# getting rid of lanolin smell



## mariolacronin (Jun 12, 2012)

Hi everyone! I have been reading your posts for awhile and find them very informative and interesting. Perhaps someone would know a way to get rid of lanolin smell in pure wool yarn? I bought this wonderful yarn in Poland (quite a bit of it) directly from the sheep grower/spiner. it is natural in color and beatiful. But it smells! I know I could make something out if it and then wash it, wash it, and wash it some more. I would rather do something about it BEFORE knitting, becasue i know that the odor will drive me nuts. Perhaps there is some product on the market I amnot aware of, some soap, or detergent? Any ideas?

smiles,
Mariola (Chicago)


----------



## Slip2 (Oct 29, 2011)

I just spun some of my own wool and washed it and then put hair conditioner in the rinse water. It smells much better and is softer feeling.


----------



## sandyP (Jun 20, 2012)

I agree with slip2 I have used hair conditioner with freshly spun wool and it does work.


----------



## evesch (Apr 3, 2011)

mariolacronin said:


> Hi everyone! I have been reading your posts for awhile and find them very informative and interesting. Perhaps someone would know a way to get rid of lanolin smell in pure wool yarn? I bought this wonderful yarn in Poland (quite a bit of it) directly from the sheep grower/spiner. it is natural in color and beatiful. But it smells! I know I could make something out if it and then wash it, wash it, and wash it some more. I would rather do something about it BEFORE knitting, becasue i know that the odor will drive me nuts. Perhaps there is some product on the market I amnot aware of, some soap, or detergent? Any ideas?
> 
> If it is not already tied into skeins then skein it and put at least 4-6 figure 8 ties around the skeined yarn. Make a sink full of the hottest water you can. At least 110 F. Better if you can get it close to boiling temp. Could boil some water and put it in the hot water to get the temp up,. Use a good detergent or hair shampoo.You can also use a dish soap but you have to be careful that you do NOT use anything that has OXY or enzymes or bleach in them. Those products break down the wool and make it brittle. Add your soap to the water after it is filled and swish it around. You want about double what you would think to use for soap. Water should be very slippery feeling but it is so hot you will not want to be trying to feel that.
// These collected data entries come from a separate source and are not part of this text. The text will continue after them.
-- ==== Sys2Proof/Laws/State.lean ====
section
/-! SUPPORT. One lemma per field per shared update of the state: what the field is afterwards. All true by rfl and tagged simp,
so that no proof unfolds a record update. -/

namespace Sys2Proof.Machine

variable (s : State)

/-! ### State.accept -/

@[simp] theorem State.accept_cmd (op : Byte) : (s.accept op).cmd = op := rfl
@[simp] theorem State.accept_busy (op : Byte) : (s.accept op).busy = true := rfl
@[simp] theorem State.accept_done (op : Byte) : (s.accept op).done = false := rfl
@[simp] theorem State.accept_matched (op : Byte) : (s.accept op).matched = false := rfl
@[simp] theorem State.accept_found (op : Byte) : (s.accept op).found = false := rfl
@[simp] theorem State.accept_err (op : Byte) : (s.accept op).err = .noError := rfl
@[simp] theorem State.accept_cfg (op : Byte) : (s.accept op).cfg = s.cfg := rfl
@[simp] theorem State.accept_p0 (op : Byte) : (s.accept op).p0 = s.p0 := rfl
@[simp] theorem State.accept_p1 (op : Byte) : (s.accept op).p1 = s.p1 := rfl
@[simp] theorem State.accept_timeout (op : Byte) : (s.accept op).timeout = s.timeout := rfl
@[simp] theorem State.accept_asm (op : Byte) : (s.accept op).asm = s.asm := rfl
@[simp] theorem State.accept_warn (op : Byte) : (s.accept op).warn = s.warn := rfl
@[simp] theorem State.accept_cl (op : Byte) : (s.accept op).cl = s.cl := rfl
@[simp] theorem State.accept_sak (op : Byte) : (s.accept op).sak = s.sak := rfl
@[simp] theorem State.accept_atqa0 (op : Byte) : (s.accept op).atqa0 = s.atqa0 := rfl
@[simp] theorem State.accept_atqa1 (op : Byte) : (s.accept op).atqa1 = s.atqa1 := rfl
@[simp] theorem State.accept_uidLen (op : Byte) : (s.accept op).uidLen = s.uidLen := rfl
@[simp] theorem State.accept_uid (op : Byte) : (s.accept op).uid = s.uid := rfl
@[simp] theorem State.accept_rawUid (op : Byte) : (s.accept op).rawUid = s.rawUid := rfl
@[simp] theorem State.accept_rawBcc (op : Byte) : (s.accept op).rawBcc = s.rawBcc := rfl
@[simp] theorem State.accept_atsLen (op : Byte) : (s.accept op).atsLen = s.atsLen := rfl
@[simp] theorem State.accept_crcRes (op : Byte) : (s.accept op).crcRes = s.crcRes := rfl
@[simp] theorem State.accept_hbOff (op : Byte) : (s.accept op).hbOff = s.hbOff := rfl
@[simp] theorem State.accept_hbLen (op : Byte) : (s.accept op).hbLen = s.hbLen := rfl
@[simp] theorem State.accept_txBits (op : Byte) : (s.accept op).txBits = s.txBits := rfl
@[simp] theorem State.accept_rxBits (op : Byte) : (s.accept op).rxBits = s.rxBits := rfl
@[simp] theorem State.accept_ratsParam (op : Byte) : (s.accept op).ratsParam = s.ratsParam := rfl
@[simp] theorem State.accept_pollCnt (op : Byte) : (s.accept op).pollCnt = s.pollCnt := rfl
@[simp] theorem State.accept_mem (op : Byte) : (s.accept op).mem = s.mem := rfl
@[simp] theorem State.accept_abortReq (op : Byte) : (s.accept op).abortReq = false := rfl
@[simp] theorem State.accept_xch (op : Byte) : (s.accept op).xch = s.xch := rfl
@[simp] theorem State.accept_run (op : Byte) : (s.accept op).run = s.run := rfl
@[simp] theorem State.accept_inbox (op : Byte) : (s.accept op).inbox = s.inbox := rfl
@[simp] theorem State.accept_rfOut (op : Byte) : (s.accept op).rfOut = s.rfOut := rfl
@[simp] theorem State.accept_readData (op : Byte) : (s.accept op).readData = s.readData := rfl
@[simp] theorem State.accept_fresh (op : Byte) : (s.accept op).fresh = s.fresh := rfl
@[simp] theorem State.accept_txGen (op : Byte) : (s.accept op).txGen = s.txGen := rfl
@[simp] theorem State.accept_rxGen (op : Byte) : (s.accept op).rxGen = s.rxGen := rfl
@[simp] theorem State.accept_atsGen (op : Byte) : (s.accept op).atsGen = s.atsGen := rfl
Then take your skeins and slowly sink them into
> the water. You may have to push them down with something. I like to use one of my Wok tools that looks like a large circle filled with holes. Like the bottom of a strainer but is like a big flat spoon. Then just go away for 20 minutes and forget about the yarn. You could go and poke it around a very small amount a couple times to encourage thoroughly saturating the yarn. Not much tho as you do not want to felt it. The water will become milky and cloudy from the lanolin. Important do not let it stand more than the 20 minutes as the water will cool to much and the lanolin will redeposit back on the yarn. Depending on what you used drain water, dump water or lift out yarn and toss water. Oh it is good for gardens! cool first.... Not good for septic system but will not harm if only doing small batch now and then. I would throw out on garden or lawn if doing weekly wool washing of lanolin. Run another container of your hottest water. Sink the yarn into it. It may be very soapy and try to float so you may have to push it down a bit more. let soak 5 minutes. Do two more rinses, putting a 1/2 cup of vinegar into the last rinse and letting that soak for 10 minutes. The water on the last rinse should be clear and clean. Roll wool in towel and press out excess and hang skeins to dry. Should be free of lanolin.
> ...


----------



## Celt Knitter (Jul 13, 2011)

You could try Febreze in a closed bag, or the home made version that someone posted on here awhile back, but you will probably have to wash it. I used to knit a lot with it because that's what is used for genuine Aran sweaters, and they needed to be waterproof. There's an upside to lanolin.....your hands will be very soft!


mariolacronin said:


> Hi everyone! I have been reading your posts for awhile and find them very informative and interesting. Perhaps someone would know a way to get rid of lanolin smell in pure wool yarn? I bought this wonderful yarn in Poland (quite a bit of it) directly from the sheep grower/spiner. it is natural in color and beatiful. But it smells! I know I could make something out if it and then wash it, wash it, and wash it some more. I would rather do something about it BEFORE knitting, becasue i know that the odor will drive me nuts. Perhaps there is some product on the market I amnot aware of, some soap, or detergent? Any ideas?
> 
> smiles,
> Mariola (Chicago)


----------



## mariolacronin (Jun 12, 2012)

Thank you so much for your valuable advice. I will deffinately follow it. And, by the way, I am also a vivid gardener, and the lanolin wash sounds yummy.As a matter of fact i feed my plants pulverized banana peals, coffe grounds, and eggs shells, so a bit of lanolin would do as well. Thanks again!


----------



## Ronie (Jan 21, 2011)

I would try putting a dryer sheet in a plastic bag of yarn.. and seal the bag up and shake it up a few times.. do that over a period of a few days and see what happens.. you could also go and get some essential oils.. put a few drops on some cotton balls and pop them into the bag of yarn and see what happens..


----------



## rkr (Aug 15, 2012)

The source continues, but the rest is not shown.